The mean age of the postpartum teens was 17 years (range, 12–20) and there were no significant age differences by perceived school or home environment ( Table 1). Most teens identified as white (44%), black (29%), or Hispanic (20%). Racial distribution varied significantly by home environment, with a greater proportion of white teens reporting a positive home environment (χ2 P < .05). Slightly more than half of the teens had a normal BMI, and no significant differences were observed between home or school environment and BMI. Participation in SNAP and NSLP was common (30% and 40%, respectively) and varied significantly by home environment, with a greater proportion of postpartum teens reporting a negative home environment also reporting receiving SNAP and/or NSLP benefits (χ2 P < .05). Most teens were from neighborhoods in rural or suburban settings, and neighborhood location varied significantly by school environment; teens living in a suburban neighborhood were more likely to perceive a negative school environment (χ2 P < .05). Approximately 75% of teens were 3 months or more postpartum and 12% reported that they were currently breastfeeding.
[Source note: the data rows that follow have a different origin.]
-- ==== Sys2Proof/Machine/Assembly.lean ====
section
/-! DEFINITION. The assembly text of an instruction and the bytes of a program (spec 30_encoding.md rules R59, R60). -/

namespace Sys2Proof.Machine

/-- A register operand in assembly text: `R` and the operand byte in decimal, above 7 too (R59). -/
def regText (i : Byte) : String := "R" ++ toString i.toNat

/-- The assembly text of an instruction: the mnemonic, a space, the operands separated by a comma (R59). -/
def asmText : Instr → String
  | .nop => "NOP"
  | .hlt => "HLT"
  | .ret => "RET"
  | .iret => "IRET"
  | .pra a => "PRA " ++ regText a
  | .prn ra => "PRN " ++ regText ra
  | .call ra => "CALL " ++ regText ra
  | .int a => "INT " ++ regText a
  | .pop ra => "POP " ++ regText ra
  | .push ra => "PUSH " ++ regText ra
  | .jmp ra => "JMP " ++ regText ra
  | .jeq ra => "JEQ " ++ regText ra
  | .jne ra => "JNE " ++ regText ra
  | .jlt ra => "JLT " ++ regText ra
  | .jgt ra => "JGT " ++ regText ra
  | .not ra => "NOT " ++ regText ra
  | .inc ra => "INC " ++ regText ra
  | .dec ra => "DEC " ++ regText ra
  | .ld ra rb => "LD " ++ regText ra ++ "," ++ regText rb
  | .ldi ra imm => "LDI " ++ regText ra ++ "," ++ toString imm.toNat
  | .st ra rb => "ST " ++ regText ra ++ "," ++ regText rb
  | .cmp ra rb => "CMP " ++ regText ra ++ "," ++ regText rb
  | .add ra rb => "ADD " ++ regText ra ++ "," ++ regText rb
  | .sub ra rb => "SUB " ++ regText ra ++ "," ++ regText rb
  | .mul ra rb => "MUL " ++ regText ra ++ "," ++ regText rb
  | .div ra rb => "DIV " ++ regText ra ++ "," ++ regText rb
  | .mod ra rb => "MOD " ++ regText ra ++ "," ++ regText rb
  | .or ra rb => "OR " ++ regText ra ++ "," ++ regText rb
  | .xor ra rb => "XOR " ++ regText ra ++ "," ++ regText rb
  | .and ra rb => "AND " ++ regText ra ++ "," ++ regText rb

/-- The bytes of a sequence of instructions, the first at the lowest address: a program is a list of bytes (R60). -/
def assemble (is : List Instr) : List Byte := is.flatMap encode

end Sys2Proof.Machine
end

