-- ==== Sys2Proof/Tests/Slice0.lean ====
section
/-! SUPPORT. Tests, each against a word, a vector or an example of the spec (95_test_vectors.md, named V<n> or T<n> here, or
the encoding table of 30_encoding.md rule R56), and a witness for the hypotheses of every statement that has some. -/

namespace Sys2Proof.Machine.Test

/-- A state as section 2 of 95_test_vectors.md starts from: reset, with PC and the listed bytes. -/
def start (pc : PcWord) (bytes : List Byte) (more : List (Nat × Byte)) : State :=
  more.foldl (fun s c => s.setMem (s.mem.set c.1 c.2)) ((State.reset.setPc pc).setMem (Memory.setAll [] pc.toNat bytes))

/-- What a step leaves, seen through `f`; nothing where there is no next state. -/
def after {α : Type} (s : State) (f : State → α) : Option α :=
  match step s with
  | .next t => some (f t)
  | .fault _ => none
  | .refused _ => none

/-! Well-formedness: one ill-formed input for each check. -/

theorem test_wf_refuses_no_bytes : bytesWf [] = false := by decide
theorem test_wf_refuses_top_bits_three : bytesWf [0xC0, 1, 2, 3] = false := by decide
theorem test_wf_refuses_missing_operand : bytesWf [168, 2] = false := by decide
theorem test_wf_refuses_extra_operand : bytesWf [120, 2, 3] = false := by decide

/-! Decoding: the word of every row of rule R56, its opcode byte written bit by bit. -/

theorem test_decode_nop : decode [0b00000000#8, 0xAA#8] = .ok (.nop, [0xAA]) := by rfl
theorem test_decode_hlt : decode [0b00000001#8, 0xAA#8] = .ok (.hlt, [0xAA]) := by rfl
theorem test_decode_ret : decode [0b00001001#8, 0xAA#8] = .ok (.ret, [0xAA]) := by rfl
theorem test_decode_iret : decode [0b00001011#8, 0xAA#8] = .ok (.iret, [0xAA]) := by rfl
theorem test_decode_pra : decode [0b01000010#8, 0x02#8, 0xAA#8] = .ok (.pra 2, [0xAA]) := by rfl
theorem test_decode_prn : decode [0b01000011#8, 0x02#8, 0xAA#8] = .ok (.prn 2, [0xAA]) := by rfl
theorem test_decode_call : decode [0b01001000#8, 0x02#8, 0xAA#8] = .ok (.call 2, [0xAA]) := by rfl
theorem test_decode_int : decode [0b01001010#8, 0x02#8, 0xAA#8] = .ok (.int 2, [0xAA]) := by rfl
theorem test_decode_pop : decode [0b01001100#8, 0x02#8, 0xAA#8] = .ok (.pop 2, [0xAA]) := by rfl
theorem test_decode_push : decode [0b01001101#8, 0x02#8, 0xAA#8] = .ok (.push 2, [0xAA]) := by rfl
theorem test_decode_jmp : decode [0b01010000#8, 0x02#8, 0xAA#8] = .ok (.jmp 2, [0xAA]) := by rfl
theorem test_decode_jeq : decode [0b01010001#8, 0x02#8, 0xAA#8] = .ok (.jeq 2, [0xAA]) := by rfl
theorem test_decode_jne : decode [0b01010010#8, 0x02#8, 0xAA#8] = .ok (.jne 2, [0xAA]) := by rfl
theorem test_decode_jlt : decode [0b01010011#8, 0x02#8, 0xAA#8] = .ok (.jlt 2, [0xAA]) := by rfl
theorem test_decode_jgt : decode [0b01010100#8, 0x02#8, 0xAA#8] = .ok (.jgt 2, [0xAA]) := by rfl
theorem test_decode_not : decode [0b01110000#8, 0x02#8, 0xAA#8] = .ok (.not 2, [0xAA]) := by rfl
theorem test_decode_inc : decode [0b01111000#8, 0x02#8, 0xAA#8] = .ok (.inc 2, [0xAA]) := by rfl
theorem test_decode_dec : decode [0b01111001#8, 0x02#8, 0xAA#8] = .ok (.dec 2, [0xAA]) := by rfl
theorem test_decode_ld : decode [0b10011000#8, 0x02#8, 0x03#8, 0xAA#8] = .ok (.ld 2 3, [0xAA]) := by rfl
theorem test_decode_ldi : decode [0b10011001#8, 0x02#8, 0x03#8, 0xAA#8] = .ok (.ldi 2 3, [0xAA]) := by rfl
theorem test_decode_st : decode [0b10011010#8, 0x02#8, 0x03#8, 0xAA#8] = .ok (.st 2 3, [0xAA]) := by rfl
theorem test_decode_cmp : decode [0b10100000#8, 0x02#8, 0x03#8, 0xAA#8] = .ok (.cmp 2 3, [0xAA]) := by rfl
theorem test_decode_add : decode [0b10101000#8, 0x02#8, 0x03#8, 0xAA#8] = .ok (.add 2 3, [0xAA]) := by rfl
theorem test_decode_sub : decode [0b10101001#8, 0x02#8, 0x03#8, 0xAA#8] = .ok (.sub 2 3, [0xAA]) := by rfl
theorem test_decode_mul : decode [0b10101010#8, 0x02#8, 0x03#8, 0xAA#8] = .ok (.mul 2 3, [0xAA]) := by rfl
theorem test_decode_div : decode [0b10101011#8, 0x02#8, 0x03#8, 0xAA#8] = .ok (.div 2 3, [0xAA]) := by rfl
theorem test_decode_mod : decode [0b10101100#8, 0x02#8, 0x03#8, 0xAA#8] = .ok (.mod 2 3, [0xAA]) := by rfl
theorem test_decode_or : decode [0b10110001#8, 0x02#8, 0x03#8, 0xAA#8] = .ok (.or 2 3, [0xAA]) := by rfl
theorem test_decode_xor : decode [0b10110010#8, 0x02#8, 0x03#8, 0xAA#8] = .ok (.xor 2 3, [0xAA]) := by rfl
theorem test_decode_and : decode [0b10110011#8, 0x02#8, 0x03#8, 0xAA#8] = .ok (.and 2 3, [0xAA]) := by rfl
theorem test_decode_unknown : decode [0x85#8, 1, 1] = .error (.unknownOpcode 0x85) := by rfl
theorem test_decode_truncated : decode [0xA8#8, 1] = .error (.missingOperandB 0xA8) := by rfl

/-! CA1's scenario program (T6) is the bytes of its gloss and HLT (90_conflicts.md C10). -/

theorem test_assemble_scenario :
    assemble [.ldi 0 8, .ldi 1 9, .add 0 1, .prn 0, .hlt] = [153, 0, 8, 153, 1, 9, 168, 0, 1, 67, 0, 1] := by decide
theorem test_asm_text : asmText (.ldi 0 8) = "LDI R0,8" := by decide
Overall, the item most likely to be consumed more than 3 days per week was chips, followed by cereal ( Table 2). A positive school environment was significantly associated with eating fruit more than 3 days per week, while a positive home environment was significantly associated with eating cereal, fruit, and vegetables on more than 3 days per week and chips and chocolate on 0 to 3 days per week (χ2 P < .05). When we stratified by baseline BMI, the relationships between a positive home environment and frequency of chips and chocolate consumption were significant only among normal-weight teens (χ2 P < .05). When we stratified by NSLP and SNAP participation, patterns of frequency of intake of food items were similar to the patterns observed for all teens except 1) the relationship between positive school environment and frequency of fruit consumption was significant only for teens participating in NSLP (χ2 P < .01), and 2) the relationship between a positive home environment and frequency of fruit consumption was significant only among teens not receiving SNAP benefits (χ2 P < .01).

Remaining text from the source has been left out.